O presidente Luiz Inácio Lula da Silva fez um discurso contundente na Assembleia-Geral da ONU, em Nova York, nesta terça-feira, 23, onde criticou as sanções dos Estados Unidos e reafirmou a soberania brasileira. Lula, que foi o primeiro a discursar, destacou que “atentados à soberania, sanções arbitrárias e intervenções unilaterais estão se tornando regra” no cenário internacional.

Durante sua fala, o presidente brasileiro condenou a nova leva de punições anunciadas pelo governo de Donald Trump, que afetam autoridades brasileiras. Ele enfatizou que não há justificativa para tais medidas e que a ingerência em assuntos internos do Brasil é “inaceitável”. Lula também se referiu ao processo judicial contra o ex-presidente Jair Bolsonaro, ressaltando que houve amplo direito de defesa, o que contrasta com práticas de regimes autoritários.

Críticas ao Multilateralismo

Lula abordou a situação em Gaza, afirmando que “nada justifica o genocídio em curso” e criticou o uso da fome como arma de guerra. Ele expressou solidariedade aos judeus que se opõem à violência israelense e pediu uma solução pacífica para o conflito, com a criação de um Estado palestino. O presidente brasileiro também fez um apelo à comunidade internacional para que reavalie suas prioridades, sugerindo que os gastos com guerras sejam reduzidos em favor do desenvolvimento.

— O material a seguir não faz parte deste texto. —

/-! State.setResult -/

@[simp] theorem State.setResult_strict (v : Word) (s : State) : (s.setResult v).strict = s.strict := rfl
@[simp] theorem State.setResult_srcAddr (v : Word) (s : State) : (s.setResult v).srcAddr = s.srcAddr := rfl
@[simp] theorem State.setResult_srcLen (v : Word) (s : State) : (s.setResult v).srcLen = s.srcLen := rfl
@[simp] theorem State.setResult_crcAcc (v : Word) (s : State) : (s.setResult v).crcAcc = s.crcAcc := rfl
@[simp] theorem State.setResult_s1 (v : Word) (s : State) : (s.setResult v).s1 = s.s1 := rfl
@[simp] theorem State.setResult_s2 (v : Word) (s : State) : (s.setResult v).s2 = s.s2 := rfl
@[simp] theorem State.setResult_result (v : Word) (s : State) : (s.setResult v).result = v := rfl
@[simp] theorem State.setResult_cinfo (v : Word) (s : State) : (s.setResult v).cinfo = s.cinfo := rfl
@[simp] theorem State.setResult_level (v : Word) (s : State) : (s.setResult v).level = s.level := rfl
@[simp] theorem State.setResult_ihdrWidth (v : Word) (s : State) : (s.setResult v).ihdrWidth = s.ihdrWidth := rfl
@[simp] theorem State.setResult_ihdrHeight (v : Word) (s : State) : (s.setResult v).ihdrHeight = s.ihdrHeight := rfl
@[simp] theorem State.setResult_bitDepth (v : Word) (s : State) : (s.setResult v).bitDepth = s.bitDepth := rfl
@[simp] theorem State.setResult_colorType (v : Word) (s : State) : (s.setResult v).colorType = s.colorType := rfl
@[simp] theorem State.setResult_compression (v : Word) (s : State) : (s.setResult v).compression = s.compression := rfl
@[simp] theorem State.setResult_filter (v : Word) (s : State) : (s.setResult v).filter = s.filter := rfl
@[simp] theorem State.setResult_interlace (v : Word) (s : State) : (s.setResult v).interlace = s.interlace := rfl
@[simp] theorem State.setResult_seq (v : Word) (s : State) : (s.setResult v).seq = s.seq := rfl
@[simp] theorem State.setResult_fault (v : Word) (s : State) : (s.setResult v).fault = s.fault := rfl
@[simp] theorem State.setResult_faultCode (v : Word) (s : State) : (s.setResult v).faultCode = s.faultCode := rfl
@[simp] theorem State.setResult_faultInfo (v : Word) (s : State) : (s.setResult v).faultInfo = s.faultInfo := rfl
@[simp] theorem State.setResult_outLen (v : Word) (s : State) : (s.setResult v).outLen = s.outLen := rfl
@[simp] theorem State.setResult_inMem (v : Word) (s : State) : (s.setResult v).inMem = s.inMem := rfl
@[simp] theorem State.setResult_outMem (v : Word) (s : State) : (s.setResult v).outMem = s.outMem := rfl
@[simp] theorem State.setResult_par (v : Word) (s : State) : (s.setResult v).par = s.par := rfl
@[simp] theorem State.setResult_program (v : Word) (s : State) : (s.setResult v).program = s.program := rfl
@[simp] theorem State.setResult_opIndex (v : Word) (s : State) : (s.setResult v).opIndex = s.opIndex := rfl
@[simp] theorem State.setResult_readLog (v : Word) (s : State) : (s.setResult v).readLog = s.readLog := rfl
@[simp] theorem State.setResult_outDraws (v : Word) (s : State) : (s.setResult v).outDraws = s.outDraws := rfl

/-! State.setSeq -/

@[simp] theorem State.setSeq_strict (q : Seq) (s : State) : (s.setSeq q).strict = s.strict := rfl
@[simp] theorem State.setSeq_srcAddr (q : Seq) (s : State) : (s.setSeq q).srcAddr = s.srcAddr := rfl
@[simp] theorem State.setSeq_srcLen (q : Seq) (s : State) : (s.setSeq q).srcLen = s.srcLen := rfl
@[simp] theorem State.setSeq_crcAcc (q : Seq) (s : State) : (s.setSeq q).crcAcc = s.crcAcc := rfl
@[simp] theorem State.setSeq_s1 (q : Seq) (s : State) : (s.setSeq q).s1 = s.s1 := rfl
@[simp] theorem State.setSeq_s2 (q : Seq) (s : State) : (s.setSeq q).s2 = s.s2 := rfl
@[simp] theorem State.setSeq_result (q : Seq) (s : State) : (s.setSeq q).result = s.result := rfl
@[simp] theorem State.setSeq_cinfo (q : Seq) (s : State) : (s.setSeq q).cinfo = s.cinfo := rfl
@[simp] theorem State.setSeq_level (q : Seq) (s : State) : (s.setSeq q).level = s.level := rfl
@[simp] theorem State.setSeq_ihdrWidth (q : Seq) (s : State) : (s.setSeq q).ihdrWidth = s.ihdrWidth := rfl
@[simp] theorem State.setSeq_ihdrHeight (q : Seq) (s : State) : (s.setSeq q).ihdrHeight = s.ihdrHeight := rfl
@[simp] theorem State.setSeq_bitDepth (q : Seq) (s : State) : (s.setSeq q).bitDepth = s.bitDepth := rfl
@[simp] theorem State.setSeq_colorType (q : Seq) (s : State) : (s.setSeq q).colorType = s.colorType := rfl
@[simp] theorem State.setSeq_compression (q : Seq) (s : State) : (s.setSeq q).compression = s.compression := rfl
@[simp] theorem State.setSeq_filter (q : Seq) (s : State) : (s.setSeq q).filter = s.filter := rfl
@[simp] theorem State.setSeq_interlace (q : Seq) (s : State) : (s.setSeq q).interlace = s.interlace := rfl
@[simp] theorem State.setSeq_seq (q : Seq) (s : State) : (s.setSeq q).seq = q := rfl
@[simp] theorem State.setSeq_fault (q : Seq) (s : State) : (s.setSeq q).fault = s.fault := rfl
@[simp] theorem State.setSeq_faultCode (q : Seq) (s : State) : (s.setSeq q).faultCode = s.faultCode := rfl
@[simp] theorem State.setSeq_faultInfo (q : Seq) (s : State) : (s.setSeq q).faultInfo = s.faultInfo := rfl
@[simp] theorem State.setSeq_outLen (q : Seq) (s : State) : (s.setSeq q).outLen = s.outLen := rfl
@[simp] theorem State.setSeq_inMem (q : Seq) (s : State) : (s.setSeq q).inMem = s.inMem := rfl
@[simp] theorem State.setSeq_outMem (q : Seq) (s : State) : (s.setSeq q).outMem = s.outMem := rfl
@[simp] theorem State.setSeq_par (q : Seq) (s : State) : (s.setSeq q).par = s.par := rfl
@[simp] theorem State.setSeq_program (q : Seq) (s : State) : (s.setSeq q).program = s.program := rfl
@[simp] theorem State.setSeq_opIndex (q : Seq) (s : State) : (s.setSeq q).opIndex = s.opIndex := rfl
@[simp] theorem State.setSeq_readLog (q : Seq) (s : State) : (s.setSeq q).readLog = s.readLog := rfl
@[simp] theorem State.setSeq_outDraws (q : Seq) (s : State) : (s.setSeq q).outDraws = s.outDraws := rfl

/-! State.setOut -/

@[simp] theorem State.setOut_strict (m : Memory) (n : Word) (s : State) : (s.setOut m n).strict = s.strict := rfl
@[simp] theorem State.setOut_srcAddr (m : Memory) (n : Word) (s : State) : (s.setOut m n).srcAddr = s.srcAddr := rfl
@[simp] theorem State.setOut_srcLen (m : Memory) (n : Word) (s : State) : (s.setOut m n).srcLen = s.srcLen := rfl
@[simp] theorem State.setOut_crcAcc (m : Memory) (n : Word) (s : State) : (s.setOut m n).crcAcc = s.crcAcc := rfl
@[simp] theorem State.setOut_s1 (m : Memory) (n : Word) (s : State) : (s.setOut m n).s1 = s.s1 := rfl
@[simp] theorem State.setOut_s2 (m : Memory) (n : Word) (s : State) : (s.setOut m n).s2 = s.s2 := rfl
@[simp] theorem State.setOut_result (m : Memory) (n : Word) (s : State) : (s.setOut m n).result = s.result := rfl
@[simp] theorem State.setOut_cinfo (m : Memory) (n : Word) (s : State) : (s.setOut m n).cinfo = s.cinfo := rfl
@[simp] theorem State.setOut_level (m : Memory) (n : Word) (s : State) : (s.setOut m n).level = s.level := rfl
@[simp] theorem State.setOut_ihdrWidth (m : Memory) (n : Word) (s : State) : (s.setOut m n).ihdrWidth = s.ihdrWidth := rfl
@[simp] theorem State.setOut_ihdrHeight (m : Memory) (n : Word) (s : State) : (s.setOut m n).ihdrHeight = s.ihdrHeight := rfl
@[simp] theorem State.setOut_bitDepth (m : Memory) (n : Word) (s : State) : (s.setOut m n).bitDepth = s.bitDepth := rfl
@[simp] theorem State.setOut_colorType (m : Memory) (n : Word) (s : State) : (s.setOut m n).colorType = s.colorType := rfl
@[simp] theorem State.setOut_compression (m : Memory) (n : Word) (s : State) : (s.setOut m n).compression = s.compression := rfl
@[simp] theorem State.setOut_filter (m : Memory) (n : Word) (s : State) : (s.setOut m n).filter = s.filter := rfl
@[simp] theorem State.setOut_interlace (m : Memory) (n : Word) (s : State) : (s.setOut m n).interlace = s.interlace := rfl
@[simp] theorem State.setOut_seq (m : Memory) (n : Word) (s : State) : (s.setOut m n).seq = s.seq := rfl
@[simp] theorem State.setOut_fault (m : Memory) (n : Word) (s : State) : (s.setOut m n).fault = s.fault := rfl
@[simp] theorem State.setOut_faultCode (m : Memory) (n : Word) (s : State) : (s.setOut m n).faultCode = s.faultCode := rfl
@[simp] theorem State.setOut_faultInfo (m : Memory) (n : Word) (s : State) : (s.setOut m n).faultInfo = s.faultInfo := rfl
@[simp] theorem State.setOut_outLen (m : Memory) (n : Word) (s : State) : (s.setOut m n).outLen = n := rfl
@[simp] theorem State.setOut_inMem (m : Memory) (n : Word) (s : State) : (s.setOut m n).inMem = s.inMem := rfl
@[simp] theorem State.setOut_outMem (m : Memory) (n : Word) (s : State) : (s.setOut m n).outMem = m := rfl
@[simp] theorem State.setOut_par (m : Memory) (n : Word) (s : State) : (s.setOut m n).par = s.par := rfl
@[simp] theorem State.setOut_program (m : Memory) (n : Word) (s : State) : (s.setOut m n).program = s.program := rfl
@[simp] theorem State.setOut_opIndex (m : Memory) (n : Word) (s : State) : (s.setOut m n).opIndex = s.opIndex := rfl
@[simp] theorem State.setOut_readLog (m : Memory) (n : Word) (s : State) : (s.setOut m n).readLog = s.readLog := rfl
@[simp] theorem State.setOut_outDraws (m : Memory) (n : Word) (s : State) : (s.setOut m n).outDraws = s.outDraws := rfl

/-! State.setIn -/

@[simp] theorem State.setIn_strict (m : Memory) (s : State) : (s.setIn m).strict = s.strict := rfl
@[simp] theorem State.setIn_srcAddr (m : Memory) (s : State) : (s.setIn m).srcAddr = s.srcAddr := rfl
@[simp] theorem State.setIn_srcLen (m : Memory) (s : State) : (s.setIn m).srcLen = s.srcLen := rfl
@[simp] theorem State.setIn_crcAcc (m : Memory) (s : State) : (s.setIn m).crcAcc = s.crcAcc := rfl
@[simp] theorem State.setIn_s1 (m : Memory) (s : State) : (s.setIn m).s1 = s.s1 := rfl
@[simp] theorem State.setIn_s2 (m : Memory) (s : State) : (s.setIn m).s2 = s.s2 := rfl
@[simp] theorem State.setIn_result (m : Memory) (s : State) : (s.setIn m).result = s.result := rfl
@[simp] theorem State.setIn_cinfo (m : Memory) (s : State) : (s.setIn m).cinfo = s.cinfo := rfl
@[simp] theorem State.setIn_level (m : Memory) (s : State) : (s.setIn m).level = s.level := rfl
@[simp] theorem State.setIn_ihdrWidth (m : Memory) (s : State) : (s.setIn m).ihdrWidth = s.ihdrWidth := rfl
@[simp] theorem State.setIn_ihdrHeight (m : Memory) (s : State) : (s.setIn m).ihdrHeight = s.ihdrHeight := rfl
@[simp] theorem State.setIn_bitDepth (m : Memory) (s : State) : (s.setIn m).bitDepth = s.bitDepth := rfl
@[simp] theorem State.setIn_colorType (m : Memory) (s : State) : (s.setIn m).colorType = s.colorType := rfl
@[simp] theorem State.setIn_compression (m : Memory) (s : State) : (s.setIn m).compression = s.compression := rfl
@[simp] theorem State.setIn_filter (m : Memory) (s : State) : (s.setIn m).filter = s.filter := rfl
@[simp] theorem State.setIn_interlace (m : Memory) (s : State) : (s.setIn m).interlace = s.interlace := rfl
@[simp] theorem State.setIn_seq (m : Memory) (s : State) : (s.setIn m).seq = s.seq := rfl
@[simp] theorem State.setIn_fault (m : Memory) (s : State) : (s.setIn m).fault = s.fault := rfl
@[simp] theorem State.setIn_faultCode (m : Memory) (s : State) : (s.setIn m).faultCode = s.faultCode := rfl
@[simp] theorem State.setIn_faultInfo (m : Memory) (s : State) : (s.setIn m).faultInfo = s.faultInfo := rfl
@[simp] theorem State.setIn_outLen (m : Memory) (s : State) : (s.setIn m).outLen = s.outLen := rfl
@[simp] theorem State.setIn_inMem (m : Memory) (s : State) : (s.setIn m).inMem = m := rfl
@[simp] theorem State.setIn_outMem (m : Memory) (s : State) : (s.setIn m).outMem = s.outMem := rfl
@[simp] theorem State.setIn_par (m : Memory) (s : State) : (s.setIn m).par = s.par := rfl
@[simp] theorem State.setIn_program (m : Memory) (s : State) : (s.setIn m).program = s.program := rfl
@[simp] theorem State.setIn_opIndex (m : Memory) (s : State) : (s.setIn m).opIndex = s.opIndex := rfl
@[simp] theorem State.setIn_readLog (m : Memory) (s : State) : (s.setIn m).readLog = s.readLog := rfl
@[simp] theorem State.setIn_outDraws (m : Memory) (s : State) : (s.setIn m).outDraws = s.outDraws := rfl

Após o discurso de Lula, Donald Trump subiu ao palco e ignorou as críticas, destacando os avanços de seu governo e chamando seu período atual de “idade dourada”. O presidente americano não respondeu diretamente às preocupações levantadas por Lula, mas reafirmou sua visão sobre a economia dos Estados Unidos.

Expectativas de Encontro

Embora haja expectativa de que Lula e Trump se cruzem nos corredores da ONU, um encontro bilateral não está agendado. A Assembleia marca os 80 anos da ONU, e o secretário-geral António Guterres encerrou a abertura defendendo o multilateralismo em um momento de crescente tensão global. O discurso de Lula foi recebido com aplausos, refletindo a importância de sua mensagem em defesa da soberania e da democracia em um mundo cada vez mais polarizado.